GEEZ! The Slashdoters sure can pitch a fit about nothing!
These devices only store a few numbers that were derived from the patterns of your prints. They don't store anything near the actual image. When you re-scan your finger to clock in it creates a new set of numbers and looks for a set that is statistically close to something it has in it's database. Usually you have to enter a PIN as well because these things do such a crappy job that without knowing where to start, it would have a terrible time figuring out which of the stored sets of numbers match up to the one you just scanned in. I'm not saying that some systems can't do a great job. I'm just saying that the kinds of systems they sell for time-clocks are usually pretty lame. Especially after they get beat around for a while.
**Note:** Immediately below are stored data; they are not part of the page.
-- ==== Sys2Proof/Laws/Keeps1.lean ====
section
/-!
SUPPORT. What the operations of Ops, Operands, Flags, Arch, Cache, Tide, LifeOps, Keys, RfLimits, Modem, CalStore, LaneOps, LinkOps keep:
one lemma for each, under the hypothesis that Sys2Proof/Laws/Closed.lean names.
-/

namespace Sys2Proof.Machine

variable {P : State → Prop}

/-! ### Ops -/

theorem State.put_keeps (hR : RegClosed P) {a0 a1 s0} (hs0 : P s0) : P (State.put a0 a1 s0) := by
  delta State.put; exact (State.wr_keeps hR hs0)

theorem State.putBit_keeps (hR : RegClosed P) {a0 a1 a2 s0} (hs0 : P s0) : P (State.putBit a0 a1 a2 s0) := by
  delta State.putBit; exact (State.put_keeps hR hs0)

theorem State.setNum_keeps (hP : Closed P) {a0 a1 a2 s0} (hs0 : P s0) : P (State.setNum a0 a1 a2 s0) := by
  delta State.setNum; exact (State.setBytes_keeps hP hs0)

theorem State.setWord_keeps (hP : Closed P) {a0 a1 s0} (hs0 : P s0) : P (State.setWord a0 a1 s0) := by
  delta State.setWord; exact (State.setNum_keeps hP hs0)

theorem State.setBitsAt_keeps (hP : Closed P) {a0 a1 a2 a3 s0} (hs0 : P s0) : P (State.setBitsAt a0 a1 a2 a3 s0) := by
  delta State.setBitsAt
  extract_lets x0 x1
  exact (State.setNum_keeps hP hs0)

theorem State.fire_keeps (hR : RegClosed P) {a0 s0} (hs0 : P s0) : P (State.fire a0 s0) := by
  delta State.fire; exact (hR.upd hs0)

theorem State.fireSluice_keeps (hR : RegClosed P) {a0 s0} (hs0 : P s0) : P (State.fireSluice a0 s0) := by
  delta State.fireSluice; exact (hR.upd hs0)

theorem State.takeTask_keeps (hR : RegClosed P) {a0 s0} (hs0 : P s0) : P (State.takeTask a0 s0) := by
  delta State.takeTask; exact (hR.upd hs0)

theorem State.freeNext_keeps (hR : RegClosed P) {s0} (hs0 : P s0) : P (State.freeNext s0) := by
  delta State.freeNext; exact (hR.upd hs0)

/-! ### Operands -/

theorem State.putS_keeps (hR : RegClosed P) {a0 a1 s0} (hs0 : P s0) : P (State.putS a0 a1 s0) := by
  delta State.putS; exact (State.put_keeps hR hs0)

/-! ### Flags -/

theorem State.flag_keeps (hR : RegClosed P) {a0 s0} (hs0 : P s0) : P (State.flag a0 s0) := by
  delta State.flag; exact (State.put_keeps hR hs0)

theorem State.unflag_keeps (hR : RegClosed P) {a0 s0} (hs0 : P s0) : P (State.unflag a0 s0) := by
  delta State.unflag; exact (State.put_keeps hR hs0)

theorem State.count_keeps (hR : RegClosed P) {a0 a1 s0} (hs0 : P s0) : P (State.count a0 a1 s0) := by
  delta State.count; exact (State.put_keeps hR hs0)

theorem State.inc_keeps (hR : RegClosed P) {a0 s0} (hs0 : P s0) : P (State.inc a0 s0) := by
  delta State.inc; exact (State.count_keeps hR hs0)

theorem State.incWrap_keeps (hR : RegClosed P) {a0 s0} (hs0 : P s0) : P (State.incWrap a0 s0) := by
  delta State.incWrap; exact (State.put_keeps hR hs0)

/-! ### Arch -/

theorem State.setClkSrc_keeps (hR : RegClosed P) {a0 s0} (hs0 : P s0) : P (State.setClkSrc a0 s0) := by
  delta State.setClkSrc
  exact (State.put_keeps hR (State.put_keeps hR (State.put_keeps hR hs0)))

theorem execClkcfgWrite_keeps (hR : RegClosed P) {a0 s0} (hs0 : P s0) : OutAll P (execClkcfgWrite a0 s0) := by
  delta execClkcfgWrite
  extract_lets x0 x1 x2 x3 x4
  have h5 : P x4 := (State.put_keeps hR (State.put_keeps hR (State.put_keeps hR hs0)))
  clear_value x4
  refine ite_out_keeps ?_ ?_
  · refine next_keeps ?_
    exact hs0
  · refine next_keeps ?_
    exact (ite_keeps (State.unflag_keeps hR h5) h5)

theorem execPllLock_keeps (hR : RegClosed P) {s0} (hs0 : P s0) : OutAll P (execPllLock s0) := by
  delta execPllLock
  refine next_keeps ?_
  exact (ite_keeps (State.flag_keeps hR hs0) hs0)

theorem yieldBackground_keeps (hR : RegClosed P) {a0 s0} (hs0 : P s0) : P (yieldBackground a0 s0) := by
  delta yieldBackground
  extract_lets x0
  have h1 : P x0 := (State.inc_keeps hR hs0)
  clear_value x0
  exact (ite_keeps h1 (hR.upd h1))

theorem stepResumed_keeps (hR : RegClosed P) {a0 s0} (hs0 : P s0) : P (stepResumed a0 s0) := by
  delta stepResumed
  exact hR.upd hs0

/-! ### Cache -/

theorem State.setCache_keeps (hR : RegClosed P) {a0 a1 s0} (hs0 : P s0) : P (State.setCache a0 a1 s0) := by
  delta State.setCache
  exact hR.upd hs0

theorem lineDrop_keeps (hR : RegClosed P) {a0 a1 a2 s0} (hs0 : P s0) : P (lineDrop a0 a1 a2 s0) := by
  delta lineDrop
  exact State.setCache_keeps hR hs0

theorem lineFillOne_keeps (hR : RegClosed P) {a0 a1 a2 a3 s0} (hs0 : P s0) : P (lineFillOne a0 a1 a2 a3 s0) := by
  delta lineFillOne
  extract_lets x0 x1
  exact State.freeNext_keeps hR (State.setCache_keeps hR hs0)

theorem cacheFill_keeps (hR : RegClosed P) {a0 a1 a2 a3 s0} (hs0 : P s0) : P (cacheFill a0 a1 a2 a3 s0) := by
  delta cacheFill
  exact ite_keeps (State.forEach_keeps (fun h2 => lineFillOne_keeps hR h2) hs0) hs0

theorem cacheWrite_keeps (hR : RegClosed P) {a0 a1 a2 s0} (hs0 : P s0) : P (cacheWrite a0 a1 a2 s0) := by
  delta cacheWrite
  exact State.forEach_keeps (fun h2 => by
    extract_lets x3 x4
    exact State.setCache_keeps hR h2) hs0

theorem cacheParityError_keeps (hR : RegClosed P) {a0 a1 a2 s0} (hs0 : P s0) : P (cacheParityError a0 a1 a2 s0) := by
  delta cacheParityError
  extract_lets x0
  have h1 : P x0 := State.forEach_keeps (fun h4 => lineDrop_keeps hR h4) hs0
  clear_value x0
  exact State.flag_keeps hR (State.inc_keeps hR h1)

theorem cacheLookup_keeps (hR : RegClosed P) {a0 a1 a2 s0} (hs0 : P s0) : P (cacheLookup a0 a1 a2 s0) := by
  delta cacheLookup
  split
  · exact ite_keeps (cacheParityError_keeps hR hs0) hs0
  · exact hs0

theorem cachesClear_keeps (hR : RegClosed P) {s0} (hs0 : P s0) : P (cachesClear s0) := by
  delta cachesClear
  exact hR.upd hs0

/-! ### Tide -/

theorem tideTick_keeps (hR : RegClosed P) {s0} (hs0 : P s0) : P (tideTick s0) := by
  delta tideTick
  extract_lets x0 x1
  exact (hR.upd hs0)

theorem backupTick_keeps (hR : RegClosed P) {s0} (hs0 : P s0) : P (backupTick s0) := by
  delta backupTick
  exact ite_keeps (hR.upd hs0) hs0

theorem State.setGateT_keeps (hR : RegClosed P) {a0 a1 s0} (hs0 : P s0) : P (State.setGateT a0 a1 s0) := by
  delta State.setGateT; exact (State.put_keeps hR (State.put_keeps hR hs0))

theorem State.setGateStepped_keeps (hR : RegClosed P) {a0 a1 s0} (hs0 : P s0) : P (State.setGateStepped a0 a1 s0) := by
  delta State.setGateStepped; exact (hR.upd hs0)

theorem State.setGateLateNext_keeps (hR : RegClosed P) {a0 a1 s0} (hs0 : P s0) : P (State.setGateLateNext a0 a1 s0) := by
  delta State.setGateLateNext; exact (hR.upd hs0)

theorem gateArmOffset_keeps (hR : RegClosed P) {a0 s0} (hs0 : P s0) : P (gateArmOffset a0 s0) := by
  delta gateArmOffset; exact (State.unflag_keeps hR (State.setGateT_keeps hR hs0))

theorem gatesRelease_keeps (hR : RegClosed P) {s0} (hs0 : P s0) : P (gatesRelease s0) := by
  delta gatesRelease
  exact (State.forEach_keeps (fun h0 => (ite_keeps (gateArmOffset_keeps hR h0) h0)) hs0)

theorem gateCross_keeps (hR : RegClosed P) {a0 a1 a2 s0} (hs0 : P s0) : P (gateCross a0 a1 a2 s0) := by
  delta gateCross
  extract_lets x0 x1 x2 x3 x4 x5
  have h6 : P x3 := (ite_keeps hs0 (State.setGateT_keeps hR hs0))
  clear_value x3
  have h7 : P x5 := (ite_keeps h6 (State.put_keeps hR (State.count_keeps hR h6)))
  clear_value x5
  exact (ite_keeps (ite_keeps (ite_keeps (State.unflag_keeps hR h7) h7) (State.setGateLateNext_keeps hR (State.setGateStepped_keeps hR (ite_keeps h6 (State.put_keeps hR (State.count_keeps hR h6)))))) hs0)

theorem gateFire_keeps (hR : RegClosed P) {a0 s0} (hs0 : P s0) : P (gateFire a0 s0) := by
  delta gateFire
  extract_lets x0 x1 x2 x3 x4 x5
  have h6 : P x3 := (State.fireSluice_keeps hR hs0)
  clear_value x3
  have h7 : P x4 := (ite_keeps (State.putBit_keeps hR h6) h6)
  clear_value x4
  have h8 : P x5 := (ite_keeps (State.unflag_keeps hR h7) (ite_keeps h7 (State.setGateT_keeps hR h7)))
  clear_value x5
  exact (State.setGateLateNext_keeps hR (State.setGateStepped_keeps hR h8))

theorem execGateFire_keeps (hR : RegClosed P) {a0 s0} (hs0 : P s0) : OutAll P (execGateFire a0 s0) := by
  delta execGateFire
  extract_lets x0
  refine ite_out_keeps ?_ ?_
  · refine next_keeps ?_
    exact (gateFire_keeps hR hs0)
  · refine next_keeps ?_
    exact hs0

theorem gateCtlWrite_keeps (hR : RegClosed P) {a0 a1 s0} (hs0 : P s0) : P (gateCtlWrite a0 a1 s0) := by
  delta gateCtlWrite
  extract_lets x0 x1 x2 x3 x4
  have h5 : P x2 := (State.put_keeps hR (State.put_keeps hR (State.put_keeps hR (State.put_keeps hR (State.put_keeps hR hs0)))))
  clear_value x2
  exact (ite_keeps (State.setGateLateNext_keeps hR (State.setGateStepped_keeps hR h5)) (ite_keeps (ite_keeps (ite_keeps (gateArmOffset_keeps hR h5) h5) (State.setGateLateNext_keeps hR h5)) (ite_keeps (State.setGateLateNext_keeps hR h5) h5)))

theorem execGateRegisterWrite_keeps (hR : RegClosed P) {a0 a1 a2 s0} (hs0 : P s0) :
    OutAll P (execGateRegisterWrite a0 a1 a2 s0) := by
  delta execGateRegisterWrite
  extract_lets x0 x1 x2
  split
  · refine next_keeps ?_
    exact (ite_keeps hs0 (State.put_keeps hR hs0))
  · refine next_keeps ?_
    exact (ite_keeps hs0 (State.put_keeps hR hs0))
  · refine next_keeps ?_
    exact (ite_keeps hs0 (State.put_keeps hR hs0))
  · refine next_keeps ?_
    exact (gateCtlWrite_keeps hR hs0)

theorem tideStep_keeps (hR : RegClosed P) {a0 s0} (hs0 : P s0) : P (tideStep a0 s0) := by
  delta tideStep
  extract_lets x0 x1 x2 x3 x4
  have h5 : P x2 := (hR.upd hs0)
  clear_value x2
  have h6 : P x3 := (State.fire_keeps hR (State.incWrap_keeps hR (State.inc_keeps hR (State.flag_keeps hR h5))))
  clear_value x3
  exact (ite_keeps (State.forEach_keeps (fun h7 => (gateCross_keeps hR h7)) h6) h6)

theorem slewStart_keeps (hR : RegClosed P) {a0 s0} (hs0 : P s0) : P (slewStart a0 s0) := by
  delta slewStart
  extract_lets x0 x1 x2
  have h3 : P x2 := (hR.upd hs0)
  clear_value x2
  exact (State.flag_keeps hR h3)

theorem slewCancel_keeps (hR : RegClosed P) {s0} (hs0 : P s0) : P (slewCancel s0) := by
  delta slewCancel
  extract_lets x0 x1
  have h2 : P x1 := (hR.upd hs0)
  clear_value x1
  exact (State.unflag_keeps hR h2)

theorem execSlewEnd_keeps (hR : RegClosed P) {s0} (hs0 : P s0) : OutAll P (execSlewEnd s0) := by
  delta execSlewEnd
  refine next_keeps ?_
  exact (slewCancel_keeps hR hs0)

theorem setStratum_keeps (hR : RegClosed P) {a0 s0} (hs0 : P s0) : P (setStratum a0 s0) := by
  delta setStratum
  extract_lets x0 x1
  have h2 : P x1 := (State.put_keeps hR (State.put_keeps hR hs0))
  clear_value x1
  exact (ite_keeps (gatesRelease_keeps hR (State.fire_keeps hR (State.flag_keeps hR h2))) h2)

theorem stratumLost_keeps (hR : RegClosed P) {s0} (hs0 : P s0) : P (stratumLost s0) := by
  delta stratumLost
  exact (State.fire_keeps hR (State.inc_keeps hR (State.flag_keeps hR (setStratum_keeps hR hs0))))

theorem parentLose_keeps (hR : RegClosed P) {s0} (hs0 : P s0) : P (parentLose s0) := by
  delta parentLose; exact (State.flag_keeps hR (State.unflag_keeps hR hs0))

theorem execParentLossTimeout_keeps (hR : RegClosed P) {s0} (hs0 : P s0) : OutAll P (execParentLossTimeout s0) := by
  delta execParentLossTimeout
  refine next_keeps ?_
  exact (ite_keeps (parentLose_keeps hR hs0) hs0)

theorem execHoldmaxExpiry_keeps (hR : RegClosed P) {s0} (hs0 : P s0) : OutAll P (execHoldmaxExpiry s0) := by
  delta execHoldmaxExpiry
  refine ite_out_keeps ?_ ?_
  · refine next_keeps ?_
    exact hs0
  · refine next_keeps ?_
    exact (stratumLost_keeps hR (ite_keeps (parentLose_keeps hR hs0) hs0))

theorem srcselChange_keeps (hR : RegClosed P) {a0 a1 s0} (hs0 : P s0) : P (srcselChange a0 a1 s0) := by
  unfold srcselChange
  have h : P { s0 with tide := { s0.tide with cand := none } } := hR.upd hs0
  revert h
  generalize { s0 with tide := { s0.tide with cand := none } } = t
  intro h
  refine ite_keeps (setStratum_keeps hR (State.unflag_keeps hR (State.unflag_keeps hR h))) (ite_keeps ?_ (ite_keeps ?_ ?_))
  · exact State.flag_keeps hR (State.unflag_keeps hR h)
  · exact ite_keeps (State.unflag_keeps hR h) (State.flag_keeps hR (State.unflag_keeps hR h))
  · exact State.unflag_keeps hR h

theorem disciplineCheck_keeps (hR : RegClosed P) {s0} (hs0 : P s0) : P (disciplineCheck s0) := by
  delta disciplineCheck
  extract_lets x0
  exact (ite_keeps (State.fire_keeps hR (State.flag_keeps hR (State.setClkSrc_keeps hR hs0))) hs0)

theorem execTideNowloRead_keeps (hR : RegClosed P) {s0} (hs0 : P s0) : OutAll P (execTideNowloRead s0) := by
  delta execTideNowloRead
  extract_lets x0 x1
  have h2 : P x1 := (State.put_keeps hR (State.put_keeps hR hs0))
  clear_value x1
  refine next_keeps ?_
  exact (hR.upd h2)

theorem execTideCapture_keeps (hR : RegClosed P) {a0 s0} (hs0 : P s0) : OutAll P (execTideCapture a0 s0) := by
  delta execTideCapture
  extract_lets x0
  have h1 : P x0 := (State.takeTask_keeps hR hs0)
  clear_value x0
  refine next_keeps ?_
  exact (State.put_keeps hR (State.put_keeps hR h1))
So all these time-clock units really do is determine if the clock-in scan is statistically close enough to the original scan to be more likely to be you than some other employee. The actual data stored is less personally identifiable than your name. Are you gonna complain if they ask you to give your name when you clock in?
I also seriously doubt that these things produce any form of standardized data that could be transferred to any other system. Heck, sometimes the scans won't match up just because you bought a slightly different model from the same manufacturer to replace a broken unit. Ever try to troubleshoot one of these systems? It is a nightmare.
So, you have nothing to worry about. "They" are more likely to track you by mere facial recognition via security cameras than by your fingerprints.
OK, I've actually never faked a fingerprint myself. But I've read about research on it in Bruce Schneier's blog:
http://www.schneier.com/crypto-gram-0205.html#5
Care to guess what the batting average of most fingerprint readers was against someone trying to fool them?
(Answer: the eleven commercial fingerprint ID systems, together, wouldn't defeat my son's blindfolded Little League team.)